++++ Records supplied ++++

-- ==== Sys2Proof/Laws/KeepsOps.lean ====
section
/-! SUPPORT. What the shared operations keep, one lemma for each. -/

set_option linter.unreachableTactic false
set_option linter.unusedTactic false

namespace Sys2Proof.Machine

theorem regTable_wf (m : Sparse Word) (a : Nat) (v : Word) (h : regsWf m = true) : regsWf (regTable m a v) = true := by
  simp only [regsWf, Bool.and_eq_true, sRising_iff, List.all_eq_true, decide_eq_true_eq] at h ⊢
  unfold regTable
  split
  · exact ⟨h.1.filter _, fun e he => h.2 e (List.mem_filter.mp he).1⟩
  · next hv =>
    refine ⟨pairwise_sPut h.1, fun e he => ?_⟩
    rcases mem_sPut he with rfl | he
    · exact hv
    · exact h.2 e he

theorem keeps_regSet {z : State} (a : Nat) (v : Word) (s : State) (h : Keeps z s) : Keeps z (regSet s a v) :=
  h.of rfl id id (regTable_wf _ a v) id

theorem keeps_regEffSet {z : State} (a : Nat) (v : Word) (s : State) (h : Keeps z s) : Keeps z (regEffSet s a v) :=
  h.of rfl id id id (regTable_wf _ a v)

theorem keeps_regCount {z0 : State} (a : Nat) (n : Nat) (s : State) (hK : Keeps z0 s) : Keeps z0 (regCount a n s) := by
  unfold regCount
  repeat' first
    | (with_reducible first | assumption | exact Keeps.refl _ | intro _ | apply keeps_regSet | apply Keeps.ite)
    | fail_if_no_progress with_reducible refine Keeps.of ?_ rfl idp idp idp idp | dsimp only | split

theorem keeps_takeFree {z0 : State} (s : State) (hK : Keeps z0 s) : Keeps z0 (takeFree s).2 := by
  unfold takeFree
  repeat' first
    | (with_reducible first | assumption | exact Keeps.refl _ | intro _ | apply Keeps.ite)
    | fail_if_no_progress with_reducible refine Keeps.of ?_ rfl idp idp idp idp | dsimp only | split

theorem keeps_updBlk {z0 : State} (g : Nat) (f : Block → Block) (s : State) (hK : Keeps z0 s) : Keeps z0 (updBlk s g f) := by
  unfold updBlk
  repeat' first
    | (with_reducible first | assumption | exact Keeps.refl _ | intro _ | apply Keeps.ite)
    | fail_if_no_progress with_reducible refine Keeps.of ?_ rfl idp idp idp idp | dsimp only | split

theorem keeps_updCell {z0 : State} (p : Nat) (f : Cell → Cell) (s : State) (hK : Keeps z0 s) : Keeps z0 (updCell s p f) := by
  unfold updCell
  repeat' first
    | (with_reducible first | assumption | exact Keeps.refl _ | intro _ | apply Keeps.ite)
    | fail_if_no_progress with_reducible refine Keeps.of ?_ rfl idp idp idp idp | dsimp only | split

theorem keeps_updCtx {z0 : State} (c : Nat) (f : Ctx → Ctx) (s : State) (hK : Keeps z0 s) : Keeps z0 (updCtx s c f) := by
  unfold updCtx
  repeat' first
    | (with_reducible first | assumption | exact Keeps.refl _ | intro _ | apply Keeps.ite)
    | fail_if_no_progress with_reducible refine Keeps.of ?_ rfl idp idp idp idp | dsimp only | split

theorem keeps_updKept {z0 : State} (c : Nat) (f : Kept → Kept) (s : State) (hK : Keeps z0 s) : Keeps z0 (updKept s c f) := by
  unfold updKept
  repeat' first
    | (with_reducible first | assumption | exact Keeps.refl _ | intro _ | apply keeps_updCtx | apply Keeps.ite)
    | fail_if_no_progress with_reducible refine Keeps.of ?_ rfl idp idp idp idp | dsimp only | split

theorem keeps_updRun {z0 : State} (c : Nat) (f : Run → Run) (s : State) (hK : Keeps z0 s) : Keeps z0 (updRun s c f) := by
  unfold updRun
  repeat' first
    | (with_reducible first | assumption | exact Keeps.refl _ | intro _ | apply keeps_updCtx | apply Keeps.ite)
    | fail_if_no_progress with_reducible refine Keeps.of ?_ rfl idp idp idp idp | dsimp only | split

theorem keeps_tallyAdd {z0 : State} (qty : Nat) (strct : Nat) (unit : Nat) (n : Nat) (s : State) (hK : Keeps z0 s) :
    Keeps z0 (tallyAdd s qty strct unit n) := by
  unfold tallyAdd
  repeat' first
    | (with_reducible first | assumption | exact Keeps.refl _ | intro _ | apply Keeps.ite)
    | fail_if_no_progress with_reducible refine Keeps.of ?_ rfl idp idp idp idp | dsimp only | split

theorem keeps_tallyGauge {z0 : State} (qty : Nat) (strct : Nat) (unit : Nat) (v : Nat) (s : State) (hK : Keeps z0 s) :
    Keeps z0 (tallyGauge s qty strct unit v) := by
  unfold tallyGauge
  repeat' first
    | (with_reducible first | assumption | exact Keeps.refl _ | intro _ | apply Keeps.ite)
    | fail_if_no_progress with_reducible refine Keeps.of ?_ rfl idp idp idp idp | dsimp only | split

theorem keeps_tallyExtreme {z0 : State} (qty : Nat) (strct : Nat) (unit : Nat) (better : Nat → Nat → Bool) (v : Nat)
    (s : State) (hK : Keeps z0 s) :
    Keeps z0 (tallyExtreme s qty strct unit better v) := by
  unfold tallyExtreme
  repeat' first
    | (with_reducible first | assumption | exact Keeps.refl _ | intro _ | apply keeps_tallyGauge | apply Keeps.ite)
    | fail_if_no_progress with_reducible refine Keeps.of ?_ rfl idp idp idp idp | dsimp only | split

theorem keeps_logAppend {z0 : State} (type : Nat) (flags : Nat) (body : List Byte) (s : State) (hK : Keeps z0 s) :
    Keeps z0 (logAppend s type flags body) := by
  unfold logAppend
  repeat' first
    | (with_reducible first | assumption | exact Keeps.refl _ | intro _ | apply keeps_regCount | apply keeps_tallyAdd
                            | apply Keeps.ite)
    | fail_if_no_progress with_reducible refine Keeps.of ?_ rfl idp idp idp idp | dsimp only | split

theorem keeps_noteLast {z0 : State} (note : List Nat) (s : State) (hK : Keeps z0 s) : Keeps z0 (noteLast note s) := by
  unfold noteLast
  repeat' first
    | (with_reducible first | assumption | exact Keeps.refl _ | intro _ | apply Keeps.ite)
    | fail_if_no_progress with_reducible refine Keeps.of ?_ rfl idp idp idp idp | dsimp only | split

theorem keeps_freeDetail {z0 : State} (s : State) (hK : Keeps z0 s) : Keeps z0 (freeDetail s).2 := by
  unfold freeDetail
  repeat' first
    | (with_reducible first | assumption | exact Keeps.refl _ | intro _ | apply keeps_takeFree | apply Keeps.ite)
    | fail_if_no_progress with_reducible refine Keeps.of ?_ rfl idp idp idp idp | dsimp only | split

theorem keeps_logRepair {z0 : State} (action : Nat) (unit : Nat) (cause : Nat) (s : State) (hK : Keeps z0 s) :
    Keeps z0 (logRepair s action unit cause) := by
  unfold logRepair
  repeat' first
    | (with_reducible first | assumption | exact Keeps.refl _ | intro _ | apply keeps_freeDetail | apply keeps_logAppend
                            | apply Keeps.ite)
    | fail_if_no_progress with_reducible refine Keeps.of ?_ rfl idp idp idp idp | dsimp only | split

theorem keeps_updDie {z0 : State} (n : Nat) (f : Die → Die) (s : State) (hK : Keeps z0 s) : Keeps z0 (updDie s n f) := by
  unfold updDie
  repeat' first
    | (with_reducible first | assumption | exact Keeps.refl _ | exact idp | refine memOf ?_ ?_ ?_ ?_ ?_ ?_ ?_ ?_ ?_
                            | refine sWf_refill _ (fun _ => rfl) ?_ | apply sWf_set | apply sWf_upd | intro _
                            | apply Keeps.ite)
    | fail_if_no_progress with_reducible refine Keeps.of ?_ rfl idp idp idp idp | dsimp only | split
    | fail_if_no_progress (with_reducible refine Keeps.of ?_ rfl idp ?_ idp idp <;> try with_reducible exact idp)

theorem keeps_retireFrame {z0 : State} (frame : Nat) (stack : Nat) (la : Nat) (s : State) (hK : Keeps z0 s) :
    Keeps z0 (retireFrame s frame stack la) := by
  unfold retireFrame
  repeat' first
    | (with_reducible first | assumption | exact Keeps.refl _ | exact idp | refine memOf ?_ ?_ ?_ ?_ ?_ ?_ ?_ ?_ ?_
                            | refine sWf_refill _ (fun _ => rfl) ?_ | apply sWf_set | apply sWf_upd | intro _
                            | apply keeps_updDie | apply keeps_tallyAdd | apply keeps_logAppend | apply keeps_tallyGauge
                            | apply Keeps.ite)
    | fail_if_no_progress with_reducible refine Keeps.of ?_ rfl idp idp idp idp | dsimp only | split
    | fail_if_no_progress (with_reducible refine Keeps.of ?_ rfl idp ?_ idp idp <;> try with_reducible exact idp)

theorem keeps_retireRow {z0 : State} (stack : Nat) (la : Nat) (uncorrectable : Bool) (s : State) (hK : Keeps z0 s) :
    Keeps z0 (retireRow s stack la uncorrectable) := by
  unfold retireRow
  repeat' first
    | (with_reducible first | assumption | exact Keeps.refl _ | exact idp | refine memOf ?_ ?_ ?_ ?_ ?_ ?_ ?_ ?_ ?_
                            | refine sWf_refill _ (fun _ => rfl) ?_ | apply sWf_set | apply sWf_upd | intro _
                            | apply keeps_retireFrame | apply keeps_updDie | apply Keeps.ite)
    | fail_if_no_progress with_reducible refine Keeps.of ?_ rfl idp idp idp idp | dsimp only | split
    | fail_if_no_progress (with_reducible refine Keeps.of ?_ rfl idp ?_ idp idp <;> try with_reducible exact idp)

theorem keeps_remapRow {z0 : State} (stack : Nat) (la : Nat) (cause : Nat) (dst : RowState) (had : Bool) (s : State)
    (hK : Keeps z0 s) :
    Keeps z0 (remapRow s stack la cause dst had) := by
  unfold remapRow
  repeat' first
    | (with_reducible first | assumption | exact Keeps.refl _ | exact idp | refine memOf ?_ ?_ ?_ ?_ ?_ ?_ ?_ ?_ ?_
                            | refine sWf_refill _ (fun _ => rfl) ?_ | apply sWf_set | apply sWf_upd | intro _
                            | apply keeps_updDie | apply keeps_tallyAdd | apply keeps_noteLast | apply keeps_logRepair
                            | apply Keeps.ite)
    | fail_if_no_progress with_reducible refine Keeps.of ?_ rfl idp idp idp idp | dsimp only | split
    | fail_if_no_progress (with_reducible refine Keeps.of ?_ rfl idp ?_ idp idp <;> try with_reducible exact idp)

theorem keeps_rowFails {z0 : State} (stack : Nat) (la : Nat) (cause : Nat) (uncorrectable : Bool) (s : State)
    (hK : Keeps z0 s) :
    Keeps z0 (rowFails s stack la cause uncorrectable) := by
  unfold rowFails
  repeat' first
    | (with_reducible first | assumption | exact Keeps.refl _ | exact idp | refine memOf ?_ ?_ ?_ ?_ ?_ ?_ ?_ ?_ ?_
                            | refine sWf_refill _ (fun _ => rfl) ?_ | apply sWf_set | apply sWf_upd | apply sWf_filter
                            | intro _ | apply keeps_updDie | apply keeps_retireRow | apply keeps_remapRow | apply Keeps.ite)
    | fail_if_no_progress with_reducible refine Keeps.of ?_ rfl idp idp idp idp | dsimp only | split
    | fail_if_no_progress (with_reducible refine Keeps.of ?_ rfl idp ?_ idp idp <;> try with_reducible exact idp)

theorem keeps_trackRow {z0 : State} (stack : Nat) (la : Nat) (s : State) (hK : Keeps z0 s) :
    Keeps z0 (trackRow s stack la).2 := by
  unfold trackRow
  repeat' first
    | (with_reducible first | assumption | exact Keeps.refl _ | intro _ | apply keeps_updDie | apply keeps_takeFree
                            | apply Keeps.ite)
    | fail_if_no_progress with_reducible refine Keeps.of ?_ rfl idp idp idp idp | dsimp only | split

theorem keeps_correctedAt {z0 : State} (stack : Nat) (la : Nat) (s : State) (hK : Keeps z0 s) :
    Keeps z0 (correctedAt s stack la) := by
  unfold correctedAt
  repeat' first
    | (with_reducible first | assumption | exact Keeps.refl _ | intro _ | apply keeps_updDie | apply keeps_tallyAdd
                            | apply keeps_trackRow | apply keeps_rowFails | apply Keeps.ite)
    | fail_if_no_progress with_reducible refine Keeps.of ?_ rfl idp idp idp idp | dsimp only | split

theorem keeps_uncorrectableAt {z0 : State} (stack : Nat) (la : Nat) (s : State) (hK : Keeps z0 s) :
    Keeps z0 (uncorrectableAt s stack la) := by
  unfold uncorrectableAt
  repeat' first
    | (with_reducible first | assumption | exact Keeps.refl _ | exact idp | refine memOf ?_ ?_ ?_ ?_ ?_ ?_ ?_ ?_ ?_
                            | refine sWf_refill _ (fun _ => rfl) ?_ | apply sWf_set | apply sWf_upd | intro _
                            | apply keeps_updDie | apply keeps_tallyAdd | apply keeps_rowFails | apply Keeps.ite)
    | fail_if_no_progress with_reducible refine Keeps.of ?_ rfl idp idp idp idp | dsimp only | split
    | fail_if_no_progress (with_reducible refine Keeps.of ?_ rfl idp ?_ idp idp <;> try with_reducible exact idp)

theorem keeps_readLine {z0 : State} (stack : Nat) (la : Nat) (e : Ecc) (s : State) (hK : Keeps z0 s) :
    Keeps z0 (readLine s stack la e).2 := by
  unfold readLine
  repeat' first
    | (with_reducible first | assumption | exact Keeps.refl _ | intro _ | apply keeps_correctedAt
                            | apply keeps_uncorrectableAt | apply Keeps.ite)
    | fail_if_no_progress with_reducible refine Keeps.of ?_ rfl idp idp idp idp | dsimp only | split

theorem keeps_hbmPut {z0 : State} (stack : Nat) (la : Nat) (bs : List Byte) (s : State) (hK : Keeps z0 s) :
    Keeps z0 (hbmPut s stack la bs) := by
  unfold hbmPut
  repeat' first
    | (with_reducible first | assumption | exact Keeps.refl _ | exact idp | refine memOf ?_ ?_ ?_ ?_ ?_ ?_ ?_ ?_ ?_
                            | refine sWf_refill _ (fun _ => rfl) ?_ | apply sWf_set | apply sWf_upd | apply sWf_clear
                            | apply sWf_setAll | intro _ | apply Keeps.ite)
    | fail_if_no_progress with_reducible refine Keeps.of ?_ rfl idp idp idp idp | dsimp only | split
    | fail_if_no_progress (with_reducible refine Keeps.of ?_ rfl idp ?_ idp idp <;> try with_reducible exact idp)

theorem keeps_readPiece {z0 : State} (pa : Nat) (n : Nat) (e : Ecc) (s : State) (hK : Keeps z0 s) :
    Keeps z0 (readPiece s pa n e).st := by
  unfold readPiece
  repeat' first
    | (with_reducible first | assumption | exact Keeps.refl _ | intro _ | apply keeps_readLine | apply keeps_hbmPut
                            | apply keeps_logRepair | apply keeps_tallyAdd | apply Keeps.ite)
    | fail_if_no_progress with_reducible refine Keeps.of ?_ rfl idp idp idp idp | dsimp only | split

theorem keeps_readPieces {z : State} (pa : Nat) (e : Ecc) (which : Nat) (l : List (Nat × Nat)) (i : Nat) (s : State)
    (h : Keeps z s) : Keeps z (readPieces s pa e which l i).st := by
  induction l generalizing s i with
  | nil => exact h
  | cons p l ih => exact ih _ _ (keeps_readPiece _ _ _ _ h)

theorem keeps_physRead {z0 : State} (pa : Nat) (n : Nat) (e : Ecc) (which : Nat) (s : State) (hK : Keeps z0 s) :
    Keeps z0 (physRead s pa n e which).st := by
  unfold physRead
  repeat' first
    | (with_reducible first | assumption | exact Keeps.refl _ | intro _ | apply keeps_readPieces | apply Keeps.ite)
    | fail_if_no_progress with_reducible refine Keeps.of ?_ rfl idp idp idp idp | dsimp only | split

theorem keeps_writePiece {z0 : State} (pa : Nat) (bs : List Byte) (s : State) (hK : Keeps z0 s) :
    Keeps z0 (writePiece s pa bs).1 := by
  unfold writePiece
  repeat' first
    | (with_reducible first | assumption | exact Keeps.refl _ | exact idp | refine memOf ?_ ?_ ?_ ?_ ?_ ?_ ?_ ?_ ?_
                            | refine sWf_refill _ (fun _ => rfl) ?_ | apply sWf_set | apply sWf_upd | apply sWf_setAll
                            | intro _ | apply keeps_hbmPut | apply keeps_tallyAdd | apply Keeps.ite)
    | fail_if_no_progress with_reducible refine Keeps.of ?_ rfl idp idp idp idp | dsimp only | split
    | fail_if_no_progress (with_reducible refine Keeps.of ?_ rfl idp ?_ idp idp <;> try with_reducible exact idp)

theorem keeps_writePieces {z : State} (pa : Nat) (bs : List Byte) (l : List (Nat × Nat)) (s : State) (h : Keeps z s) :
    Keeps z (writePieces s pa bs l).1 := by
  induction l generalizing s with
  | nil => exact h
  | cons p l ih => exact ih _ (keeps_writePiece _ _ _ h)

++++

» **Problem to work on**
Check each line above for "induction" and return the ones that have it.

» **Solution to this exercise**
  induction l generalizing s i with
  induction l generalizing s with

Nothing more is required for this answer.